Tiny virtual reality goggles for mice create convincing worlds that allow scientists to study the animals’ brain activity in a range of scenarios. The technology takes rodent neuroscience closer to The Matrix, towards a simulation that is indistinguishable from the real world, according to the researchers
For around 20 years, Daniel Dombeck at Northwestern University in Illinois and his colleagues have used rudimentary virtual reality to learn more about the way that mice’s brains work.
Machines that observe brain patterns are too large to be attached to freely moving mice. Instead, the team placed screens showing a virtual reality world around a mouse as it was held inside such a machine and then put it on a treadmill. The researchers could then create a virtual world where the mouse navigated any environment they designed.

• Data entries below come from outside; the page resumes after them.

/-- Major 0x05 (R76, R79 to R81). -/
def decodeMajor05 (n : Nat) : Option Instr :=
  if bitsAt n 1 128 = 0 ∧ bitsAt n 2097152 32 = 0 then some (.extsX8 (nameAt n 16384) (nameAt n 128)) else
  if bitsAt n 1 128 = 0 ∧ bitsAt n 2097152 32 = 4 then some (.extsX16 (nameAt n 16384) (nameAt n 128)) else
  if bitsAt n 1 128 = 0 ∧ bitsAt n 2097152 32 = 8 then some (.extsX32 (nameAt n 16384) (nameAt n 128)) else
  if bitsAt n 1 128 = 0 ∧ bitsAt n 2097152 32 = 12 then some (.extzN8 (nameAt n 16384) (nameAt n 128)) else
  if bitsAt n 1 128 = 0 ∧ bitsAt n 2097152 32 = 16 then some (.extzN16 (nameAt n 16384) (nameAt n 128)) else
  if bitsAt n 1 128 = 0 ∧ bitsAt n 2097152 32 = 20 then some (.extzN32 (nameAt n 16384) (nameAt n 128)) else
  if bitsAt n 2097152 32 = 24 then some (.bfx (nameAt n 16384) (nameAt n 128) (nameAt n 1)) else
  if bitsAt n 2097152 32 = 28 then some (.bfi (nameAt n 16384) (nameAt n 128) (nameAt n 1)) else
  none

/-- Major 0x06 (R76, R79 to R81). -/
def decodeMajor06 (n : Nat) : Option Instr :=
  if bitsAt n 2097152 32 = 0 then some (.faddS (nameAt n 16384) (nameAt n 128) (nameAt n 1)) else
  if bitsAt n 2097152 32 = 4 then some (.fsubS (nameAt n 16384) (nameAt n 128) (nameAt n 1)) else
  if bitsAt n 2097152 32 = 8 then some (.fmulS (nameAt n 16384) (nameAt n 128) (nameAt n 1)) else
  if bitsAt n 2097152 32 = 12 then some (.fdivS (nameAt n 16384) (nameAt n 128) (nameAt n 1)) else
  if bitsAt n 2097152 32 = 16 then some (.fminS (nameAt n 16384) (nameAt n 128) (nameAt n 1)) else
  if bitsAt n 2097152 32 = 20 then some (.fmaxS (nameAt n 16384) (nameAt n 128) (nameAt n 1)) else
  if bitsAt n 2097152 32 = 24 then some (.fcmpS (nameAt n 16384) (nameAt n 128) (nameAt n 1)) else
  if bitsAt n 2097152 32 = 28 then some (.ffmaS (nameAt n 16384) (nameAt n 128) (nameAt n 1)) else
  none

/-- Major 0x07 (R76, R79 to R81). -/
def decodeMajor07 (n : Nat) : Option Instr :=
  if bitsAt n 2097152 32 = 0 then some (.faddD (nameAt n 16384) (nameAt n 128) (nameAt n 1)) else
  if bitsAt n 2097152 32 = 4 then some (.fsubD (nameAt n 16384) (nameAt n 128) (nameAt n 1)) else
  if bitsAt n 2097152 32 = 8 then some (.fmulD (nameAt n 16384) (nameAt n 128) (nameAt n 1)) else
  if bitsAt n 2097152 32 = 12 then some (.fdivD (nameAt n 16384) (nameAt n 128) (nameAt n 1)) else
  if bitsAt n 2097152 32 = 16 then some (.fminD (nameAt n 16384) (nameAt n 128) (nameAt n 1)) else
  if bitsAt n 2097152 32 = 20 then some (.fmaxD (nameAt n 16384) (nameAt n 128) (nameAt n 1)) else
  if bitsAt n 2097152 32 = 24 then some (.fcmpD (nameAt n 16384) (nameAt n 128) (nameAt n 1)) else
  if bitsAt n 2097152 32 = 28 then some (.ffmaD (nameAt n 16384) (nameAt n 128) (nameAt n 1)) else
  none

/-- Major 0x08 (R76, R79 to R81). -/
def decodeMajor08 (n : Nat) : Option Instr :=
  if bitsAt n 8388608 8 = 0 then some (.vadd (bitAt n 4194304) (bitAt n 2097152) (nameAt n 16384) (nameAt n 128) (nameAt n 1)) else
  if bitsAt n 8388608 8 = 1 then some (.vsub (bitAt n 4194304) (bitAt n 2097152) (nameAt n 16384) (nameAt n 128) (nameAt n 1)) else
  if bitsAt n 8388608 8 = 2 then some (.vmul (bitAt n 4194304) (bitAt n 2097152) (nameAt n 16384) (nameAt n 128) (nameAt n 1)) else
  if bitsAt n 8388608 8 = 3 then some (.vfma (bitAt n 4194304) (bitAt n 2097152) (nameAt n 16384) (nameAt n 128) (nameAt n 1)) else
  if bitsAt n 8388608 8 = 4 then some (.vfms (bitAt n 4194304) (bitAt n 2097152) (nameAt n 16384) (nameAt n 128) (nameAt n 1)) else
  if bitsAt n 8388608 8 = 5 then some (.vfnma (bitAt n 4194304) (bitAt n 2097152) (nameAt n 16384) (nameAt n 128) (nameAt n 1)) else
  if bitsAt n 1 128 = 0 ∧ bitsAt n 2097152 2 = 0 ∧ bitsAt n 8388608 8 = 6 then some (.vabs (bitAt n 4194304) (nameAt n 16384) (nameAt n 128)) else
  if bitsAt n 1 128 = 0 ∧ bitsAt n 2097152 2 = 0 ∧ bitsAt n 8388608 8 = 7 then some (.vneg (bitAt n 4194304) (nameAt n 16384) (nameAt n 128)) else
  none

/-- Major 0x09 (R76, R79 to R81). -/
def decodeMajor09 (n : Nat) : Option Instr :=
  if bitsAt n 8388608 8 = 0 then some (.vand (bitAt n 4194304) (bitAt n 2097152) (nameAt n 16384) (nameAt n 128) (nameAt n 1)) else
  if bitsAt n 8388608 8 = 1 then some (.vor (bitAt n 4194304) (bitAt n 2097152) (nameAt n 16384) (nameAt n 128) (nameAt n 1)) else
  if bitsAt n 8388608 8 = 2 then some (.vxor (bitAt n 4194304) (bitAt n 2097152) (nameAt n 16384) (nameAt n 128) (nameAt n 1)) else
  if bitsAt n 8388608 8 = 3 then some (.vandn (bitAt n 4194304) (bitAt n 2097152) (nameAt n 16384) (nameAt n 128) (nameAt n 1)) else
  if bitsAt n 8388608 8 = 4 then some (.vshl (bitAt n 4194304) (bitAt n 2097152) (nameAt n 16384) (nameAt n 128) (nameAt n 1)) else
  if bitsAt n 8388608 8 = 5 then some (.vshr (bitAt n 4194304) (bitAt n 2097152) (nameAt n 16384) (nameAt n 128) (nameAt n 1)) else
  if bitsAt n 8388608 8 = 6 then some (.vsar (bitAt n 4194304) (bitAt n 2097152) (nameAt n 16384) (nameAt n 128) (nameAt n 1)) else
  if bitsAt n 8388608 8 = 7 then some (.vsel (bitAt n 4194304) (bitAt n 2097152) (nameAt n 16384) (nameAt n 128) (nameAt n 1)) else
  none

“We can have them run through virtual mazes, imaging their brains to see which neurons are forming memories and remembering where they are,” says Dombeck. “[But] it’s a flat thing that the animal is looking at and there’s no depth perception, and the mice can see stuff that isn’t part of the projection. So there’s all these cue conflicts that are around and they’re not, we think, fully engaged and immersed in the environment. They’re not fully tricked.”
To solve that problem, the researchers have now created tiny goggles that cut out everything from a mouse’s field of view except the virtual world, with a different screen for each eye to create convincing depth perception. They believe this will allow them to run more accurate experiments, as mice will be more convinced of the illusion and therefore behave more naturally.

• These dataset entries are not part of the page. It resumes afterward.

-- ==== Sys2Proof/Machine/State.lean ====
section
/-! DEFINITION. The state of the X816 as plain data: the running context, the other contexts, the memory and the tables of the
device. INVENTORY.md, section State, lists every piece with the rule that names it. -/

namespace Sys2Proof.Machine

/-- A state no step leaves. -/
inductive Fault where
  /-- Raised by step while the hasp die holds the device in reset after its own sensor passed 110 °C (R401) and the next input
  is neither a reset nor management: nothing runs. Safe: the spec gives the device no way out but a reset. -/
  | heldInReset
  deriving DecidableEq, Repr

/-- Why an instruction has no meaning. -/
inductive Refusal where
  /-- Raised by exec alone, for a row of the opcode table that has no meaning yet. Safe: nothing can be proved of it. -/
  | notModelled (mnemonic : String)
  deriving DecidableEq, Repr

/-- STATE of a row register (R14). -/
inductive RowState where
  | closed | opened | revoked
  deriving DecidableEq, Repr

/-- A page a row register pins (R138): its address, its size, and whether it may be written (R135). -/
structure PinPage where
  va   : Nat
  size : Nat
  w    : Bool
  deriving DecidableEq, Repr

/-- A row register in one bank (R14). The latch, FM and DIRTY of its segments follow each other from bit 0 (R13). pinned holds
the pages it pins (R138). -/
structure RowReg where
  st    : RowState
  row   : BitVec 26
  pin   : BitVec 56
  tag   : BitVec 4
  fmc   : BitVec 8
  fm    : BitVec 16384
  dirty : BitVec 256
  latch : BitVec 524288
  pinned : List PinPage
  deriving DecidableEq, Repr

/-- Every field is 0 while the register is CLOSED (R14). -/
def RowReg.reset : RowReg := ⟨.closed, 0, 0, 0, 0, 0, 0, 0, []⟩

/-- A physical keep row (R18). -/
structure KeepRow where
  data : BitVec 65536
  tag  : BitVec 4
  fm   : BitVec 2048
  fmc  : BitVec 8
  deriving DecidableEq, Repr

def KeepRow.reset : KeepRow := ⟨0, 0, 0, 0⟩

/-- One name as an operand reads it. -/
structure Part where
  bits : Nat
  fm   : Nat
  fmc  : Nat
  deriving DecidableEq, Repr

/-- An operand with its values: registers, or one element for every position (R161). -/
inductive Vec where
  | regs (tag : TagBits) (cap : Nat) (parts : List Part)
  | splat (tag : TagBits) (code : Nat)
  | splatVal (tag : TagBits) (v : FVal)
  deriving DecidableEq, Repr

/-- A vector instruction in a slot of a bank (R164), with its issue-time inputs (R168): the shape, the rounding, the values of its
scalar operands and the tags of A, B and the result. next is the first element it has not gone through; gang the banks it was issued
in, which a GSPLIT or a GJOIN after it does not change (R198, R207, R210). held are A and B as an instruction read them that reads all
of its sources before it writes (R163, R166). -/
structure InFlight where
  instr : Instr
  pc    : Word
  gang  : BitVec 16
  next  : Nat
  nrow  : Nat
  ncol  : Nat
  rm    : BitVec 2
  fz    : Bool
  sval  : Word
  sval2 : Word
  tagA  : BitVec 4
  tagB  : BitVec 4
  tagD  : BitVec 4
  held  : Option (Vec × Vec) := none
  deriving DecidableEq, Repr

/-- The state a stream holds in one bank of its gang (R11). kname maps a keep name to its pool row + 1, 0 when unbound; frame
holds the IRP words of a trap frame while the stream is away inside its handler (R358, R364). history holds what the stream left in
the pool rows it gave back (R18). stopped holds the inputs of the instructions that a stop has recorded, by slot (R169), and
frameStopped those of the trap frame. -/
structure Bank where
  rows    : Tab RowReg
  kname   : Tab Nat
  pool    : Tab KeepRow
  history : List (BitVec 65536)
  preds   : Tab (BitVec 16384)
  slots   : List InFlight
  irp     : Tab Word
  stopped : Tab InFlight
  frame   : Tab Word
  frameStopped : Tab InFlight
  slip    : Tab Word
  deriving DecidableEq, Repr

But designing goggles for mice isn’t as simple as just miniaturising technology made for people. While humans have a field of view of just over 200 degrees, it is up to 320 degrees in mice.
This means the screens within their goggles need to be curved and almost surround their eyeballs. The screens can only display 400 pixels square, but Dombeck says that is enough to be convincing, as the vision of mice is far less detailed than that of people.
“Our first use of the goggles in the first set of mice was pretty remarkable,” says Dombeck. “The mice seemed to engage very quickly. We put the goggles on – it’s all black, they don’t see anything – and then we turn on the virtual rendering. The first mouse kind of sat up and was like ‘Whoa, what is this?’ and then started moving around pretty naturally, which typically doesn’t happen with those flat projection screens.”
Dombeck says the long-term goal is to make technology for mice equivalent to that seen in The Matrix, with additional equipment to trick their senses of smell, hearing and touch.